**WHAT YOU NEED TO DO:** Your answer should be the lines below from the one with "(noticeBase s k) := by" to the one with "with_reducible apply putTally_keeps", both included, given again exactly and with nothing added.

[Stored data entries]
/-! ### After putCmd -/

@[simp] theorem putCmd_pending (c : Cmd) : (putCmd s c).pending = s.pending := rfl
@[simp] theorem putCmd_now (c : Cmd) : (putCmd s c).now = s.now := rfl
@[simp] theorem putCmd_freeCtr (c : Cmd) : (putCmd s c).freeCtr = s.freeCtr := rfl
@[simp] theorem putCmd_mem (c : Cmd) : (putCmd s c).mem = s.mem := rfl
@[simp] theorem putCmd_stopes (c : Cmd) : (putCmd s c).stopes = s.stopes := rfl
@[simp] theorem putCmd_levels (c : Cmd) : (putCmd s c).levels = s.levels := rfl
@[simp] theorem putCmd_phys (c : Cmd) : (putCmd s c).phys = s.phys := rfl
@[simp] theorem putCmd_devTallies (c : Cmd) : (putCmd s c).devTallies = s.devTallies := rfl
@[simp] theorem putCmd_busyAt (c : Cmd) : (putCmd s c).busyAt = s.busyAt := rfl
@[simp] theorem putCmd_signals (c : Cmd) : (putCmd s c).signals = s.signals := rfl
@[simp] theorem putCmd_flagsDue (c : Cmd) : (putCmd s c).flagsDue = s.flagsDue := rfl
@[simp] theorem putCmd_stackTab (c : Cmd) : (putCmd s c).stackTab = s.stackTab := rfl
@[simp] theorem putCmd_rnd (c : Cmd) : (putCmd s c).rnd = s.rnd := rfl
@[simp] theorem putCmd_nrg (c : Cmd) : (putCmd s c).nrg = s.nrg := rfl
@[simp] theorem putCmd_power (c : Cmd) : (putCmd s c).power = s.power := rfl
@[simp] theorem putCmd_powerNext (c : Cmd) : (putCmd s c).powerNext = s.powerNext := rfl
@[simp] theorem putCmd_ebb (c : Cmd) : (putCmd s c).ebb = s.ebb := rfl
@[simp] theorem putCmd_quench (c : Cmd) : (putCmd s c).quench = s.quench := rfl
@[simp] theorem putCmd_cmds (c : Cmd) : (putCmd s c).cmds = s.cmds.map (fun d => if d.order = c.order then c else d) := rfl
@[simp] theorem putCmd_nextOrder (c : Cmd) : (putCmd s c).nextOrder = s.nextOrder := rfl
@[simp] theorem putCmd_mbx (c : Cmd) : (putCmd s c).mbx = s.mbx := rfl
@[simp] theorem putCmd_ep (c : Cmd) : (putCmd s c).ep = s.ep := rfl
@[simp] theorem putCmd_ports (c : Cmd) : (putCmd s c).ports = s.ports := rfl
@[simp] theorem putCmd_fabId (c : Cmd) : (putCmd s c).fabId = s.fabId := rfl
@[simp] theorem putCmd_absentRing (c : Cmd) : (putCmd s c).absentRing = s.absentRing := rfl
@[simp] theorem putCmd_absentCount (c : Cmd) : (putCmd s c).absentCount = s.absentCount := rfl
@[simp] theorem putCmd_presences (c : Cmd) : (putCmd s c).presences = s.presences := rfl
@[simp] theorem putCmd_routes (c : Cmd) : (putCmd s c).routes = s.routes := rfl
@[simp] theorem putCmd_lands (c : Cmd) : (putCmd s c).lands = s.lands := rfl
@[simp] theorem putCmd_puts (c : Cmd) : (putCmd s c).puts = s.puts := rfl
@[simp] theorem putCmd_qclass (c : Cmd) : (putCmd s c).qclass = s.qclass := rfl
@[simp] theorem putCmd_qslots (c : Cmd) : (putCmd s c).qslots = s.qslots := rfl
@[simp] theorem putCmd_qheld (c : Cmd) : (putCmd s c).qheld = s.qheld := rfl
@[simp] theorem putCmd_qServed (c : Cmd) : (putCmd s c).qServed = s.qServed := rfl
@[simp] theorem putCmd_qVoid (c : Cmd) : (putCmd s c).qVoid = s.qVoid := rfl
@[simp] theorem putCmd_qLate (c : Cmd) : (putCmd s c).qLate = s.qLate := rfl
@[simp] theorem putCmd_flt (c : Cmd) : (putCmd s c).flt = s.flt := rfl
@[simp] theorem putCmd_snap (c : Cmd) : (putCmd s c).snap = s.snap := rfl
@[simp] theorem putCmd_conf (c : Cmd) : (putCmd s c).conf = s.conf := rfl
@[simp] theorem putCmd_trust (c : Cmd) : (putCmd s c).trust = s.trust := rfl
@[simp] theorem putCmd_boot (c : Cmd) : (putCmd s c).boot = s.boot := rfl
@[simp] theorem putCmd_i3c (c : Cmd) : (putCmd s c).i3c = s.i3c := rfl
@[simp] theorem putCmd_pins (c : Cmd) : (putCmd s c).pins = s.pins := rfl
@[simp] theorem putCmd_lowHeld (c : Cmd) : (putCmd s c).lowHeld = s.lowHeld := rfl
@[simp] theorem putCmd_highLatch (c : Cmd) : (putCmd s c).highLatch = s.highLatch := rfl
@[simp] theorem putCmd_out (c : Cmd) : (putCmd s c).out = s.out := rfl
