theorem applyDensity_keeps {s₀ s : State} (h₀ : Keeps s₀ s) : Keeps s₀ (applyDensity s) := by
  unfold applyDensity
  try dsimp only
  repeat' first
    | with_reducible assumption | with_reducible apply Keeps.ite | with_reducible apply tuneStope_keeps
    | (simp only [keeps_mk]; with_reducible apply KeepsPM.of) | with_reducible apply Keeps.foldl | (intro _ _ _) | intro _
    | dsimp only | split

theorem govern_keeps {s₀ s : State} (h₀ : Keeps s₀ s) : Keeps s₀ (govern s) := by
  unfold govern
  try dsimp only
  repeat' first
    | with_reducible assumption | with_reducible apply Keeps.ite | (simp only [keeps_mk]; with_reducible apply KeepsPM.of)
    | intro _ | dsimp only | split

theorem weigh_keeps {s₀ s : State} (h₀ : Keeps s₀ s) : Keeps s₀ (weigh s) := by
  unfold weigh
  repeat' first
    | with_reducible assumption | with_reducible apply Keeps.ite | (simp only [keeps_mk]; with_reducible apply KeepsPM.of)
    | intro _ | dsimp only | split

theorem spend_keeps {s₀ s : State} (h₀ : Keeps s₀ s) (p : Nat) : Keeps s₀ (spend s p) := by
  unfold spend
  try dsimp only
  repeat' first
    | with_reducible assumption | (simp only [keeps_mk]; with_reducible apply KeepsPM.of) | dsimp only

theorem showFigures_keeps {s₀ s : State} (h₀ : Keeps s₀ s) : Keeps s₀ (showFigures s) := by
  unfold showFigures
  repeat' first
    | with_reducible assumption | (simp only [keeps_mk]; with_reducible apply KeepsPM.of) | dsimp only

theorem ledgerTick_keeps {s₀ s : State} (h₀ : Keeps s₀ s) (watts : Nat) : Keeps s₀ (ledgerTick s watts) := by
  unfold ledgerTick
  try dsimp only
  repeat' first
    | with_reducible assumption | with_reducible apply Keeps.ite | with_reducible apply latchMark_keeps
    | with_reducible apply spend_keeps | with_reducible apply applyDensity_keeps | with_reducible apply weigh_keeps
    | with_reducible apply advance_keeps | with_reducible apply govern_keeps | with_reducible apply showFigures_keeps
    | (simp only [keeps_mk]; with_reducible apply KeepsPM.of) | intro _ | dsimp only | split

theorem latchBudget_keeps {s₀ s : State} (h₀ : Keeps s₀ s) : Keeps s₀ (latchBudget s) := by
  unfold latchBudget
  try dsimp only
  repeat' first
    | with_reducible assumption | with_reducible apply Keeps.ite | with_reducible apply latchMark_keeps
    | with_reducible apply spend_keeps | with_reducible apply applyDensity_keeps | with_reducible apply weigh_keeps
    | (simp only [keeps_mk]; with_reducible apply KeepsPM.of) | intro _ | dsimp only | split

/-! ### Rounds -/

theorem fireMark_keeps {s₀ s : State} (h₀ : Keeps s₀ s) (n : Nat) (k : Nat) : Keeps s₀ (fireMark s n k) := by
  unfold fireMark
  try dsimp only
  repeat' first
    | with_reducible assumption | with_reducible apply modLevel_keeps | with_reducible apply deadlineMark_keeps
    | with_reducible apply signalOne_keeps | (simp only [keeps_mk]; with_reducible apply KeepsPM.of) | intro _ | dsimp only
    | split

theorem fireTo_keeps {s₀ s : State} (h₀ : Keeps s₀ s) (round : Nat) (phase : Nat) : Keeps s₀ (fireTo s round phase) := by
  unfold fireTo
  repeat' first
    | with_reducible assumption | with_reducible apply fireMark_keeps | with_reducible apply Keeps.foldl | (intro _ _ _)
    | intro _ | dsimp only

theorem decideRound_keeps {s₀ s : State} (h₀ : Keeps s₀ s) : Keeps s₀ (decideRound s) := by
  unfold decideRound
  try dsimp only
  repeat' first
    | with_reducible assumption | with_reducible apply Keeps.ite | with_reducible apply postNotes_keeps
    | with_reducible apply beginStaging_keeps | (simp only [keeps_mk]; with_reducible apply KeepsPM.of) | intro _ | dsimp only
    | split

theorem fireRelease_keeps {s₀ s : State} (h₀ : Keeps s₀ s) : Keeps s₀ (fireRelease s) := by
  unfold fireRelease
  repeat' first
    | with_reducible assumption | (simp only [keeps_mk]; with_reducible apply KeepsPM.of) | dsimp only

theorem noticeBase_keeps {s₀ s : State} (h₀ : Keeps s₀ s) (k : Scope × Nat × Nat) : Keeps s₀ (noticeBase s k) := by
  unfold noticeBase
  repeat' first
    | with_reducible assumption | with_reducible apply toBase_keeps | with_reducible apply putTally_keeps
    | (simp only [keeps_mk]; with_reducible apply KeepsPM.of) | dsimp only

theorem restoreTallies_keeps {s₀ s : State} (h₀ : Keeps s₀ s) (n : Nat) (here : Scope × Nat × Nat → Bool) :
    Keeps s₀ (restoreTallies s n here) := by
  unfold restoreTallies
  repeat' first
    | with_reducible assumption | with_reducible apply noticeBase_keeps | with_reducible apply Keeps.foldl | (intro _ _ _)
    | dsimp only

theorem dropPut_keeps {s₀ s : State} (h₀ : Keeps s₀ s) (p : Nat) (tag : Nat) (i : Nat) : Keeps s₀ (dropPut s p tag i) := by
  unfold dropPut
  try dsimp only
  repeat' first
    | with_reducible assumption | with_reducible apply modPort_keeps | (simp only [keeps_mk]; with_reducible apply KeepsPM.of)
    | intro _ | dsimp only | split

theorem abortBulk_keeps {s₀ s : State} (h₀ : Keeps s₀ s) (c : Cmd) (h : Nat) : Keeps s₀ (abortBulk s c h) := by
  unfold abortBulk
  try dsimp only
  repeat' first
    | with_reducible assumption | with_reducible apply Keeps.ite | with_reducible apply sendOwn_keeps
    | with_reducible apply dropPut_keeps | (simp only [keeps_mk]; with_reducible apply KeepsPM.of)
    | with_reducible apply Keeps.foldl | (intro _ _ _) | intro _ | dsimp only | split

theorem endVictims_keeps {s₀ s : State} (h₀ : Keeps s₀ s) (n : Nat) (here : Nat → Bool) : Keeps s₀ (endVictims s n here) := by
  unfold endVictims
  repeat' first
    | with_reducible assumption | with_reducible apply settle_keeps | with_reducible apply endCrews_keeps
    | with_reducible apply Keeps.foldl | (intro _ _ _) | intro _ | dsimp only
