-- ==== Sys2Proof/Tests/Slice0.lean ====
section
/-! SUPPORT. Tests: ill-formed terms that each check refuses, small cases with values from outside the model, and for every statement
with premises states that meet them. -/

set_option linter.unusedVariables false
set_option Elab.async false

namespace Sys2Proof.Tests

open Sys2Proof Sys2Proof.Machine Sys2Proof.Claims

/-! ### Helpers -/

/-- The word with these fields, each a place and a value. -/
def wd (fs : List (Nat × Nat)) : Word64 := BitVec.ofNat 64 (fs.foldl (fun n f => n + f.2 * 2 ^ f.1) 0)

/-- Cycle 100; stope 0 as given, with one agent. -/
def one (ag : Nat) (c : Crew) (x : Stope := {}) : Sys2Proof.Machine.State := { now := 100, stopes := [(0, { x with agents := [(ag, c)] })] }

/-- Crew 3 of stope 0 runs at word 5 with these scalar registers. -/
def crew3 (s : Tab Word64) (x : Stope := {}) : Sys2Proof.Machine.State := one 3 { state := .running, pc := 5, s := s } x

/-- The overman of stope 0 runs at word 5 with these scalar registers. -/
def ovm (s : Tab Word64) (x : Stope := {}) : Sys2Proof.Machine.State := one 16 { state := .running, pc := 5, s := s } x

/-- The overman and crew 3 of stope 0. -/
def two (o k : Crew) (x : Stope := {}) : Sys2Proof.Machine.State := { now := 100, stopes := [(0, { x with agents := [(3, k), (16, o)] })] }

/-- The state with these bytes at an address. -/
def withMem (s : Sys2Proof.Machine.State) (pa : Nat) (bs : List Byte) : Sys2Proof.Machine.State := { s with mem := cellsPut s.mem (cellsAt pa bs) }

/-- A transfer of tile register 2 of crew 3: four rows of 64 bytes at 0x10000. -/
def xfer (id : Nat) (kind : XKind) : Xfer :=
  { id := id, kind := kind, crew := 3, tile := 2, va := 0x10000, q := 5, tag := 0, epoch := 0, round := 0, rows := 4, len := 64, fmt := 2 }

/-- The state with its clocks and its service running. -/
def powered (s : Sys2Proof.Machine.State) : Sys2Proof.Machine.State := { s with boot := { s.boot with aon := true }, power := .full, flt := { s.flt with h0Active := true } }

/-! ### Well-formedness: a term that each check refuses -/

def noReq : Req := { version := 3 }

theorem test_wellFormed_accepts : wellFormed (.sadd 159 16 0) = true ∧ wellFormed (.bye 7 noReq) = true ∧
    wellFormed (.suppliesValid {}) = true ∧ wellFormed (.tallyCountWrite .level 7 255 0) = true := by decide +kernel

**RESULT FOR THIS EXERCISE:**
theorem noticeBase_keeps {s₀ s : State} (h₀ : Keeps s₀ s) (k : Scope × Nat × Nat) : Keeps s₀ (noticeBase s k) := by
  unfold noticeBase
  repeat' first
    | with_reducible assumption | with_reducible apply toBase_keeps | with_reducible apply putTally_keeps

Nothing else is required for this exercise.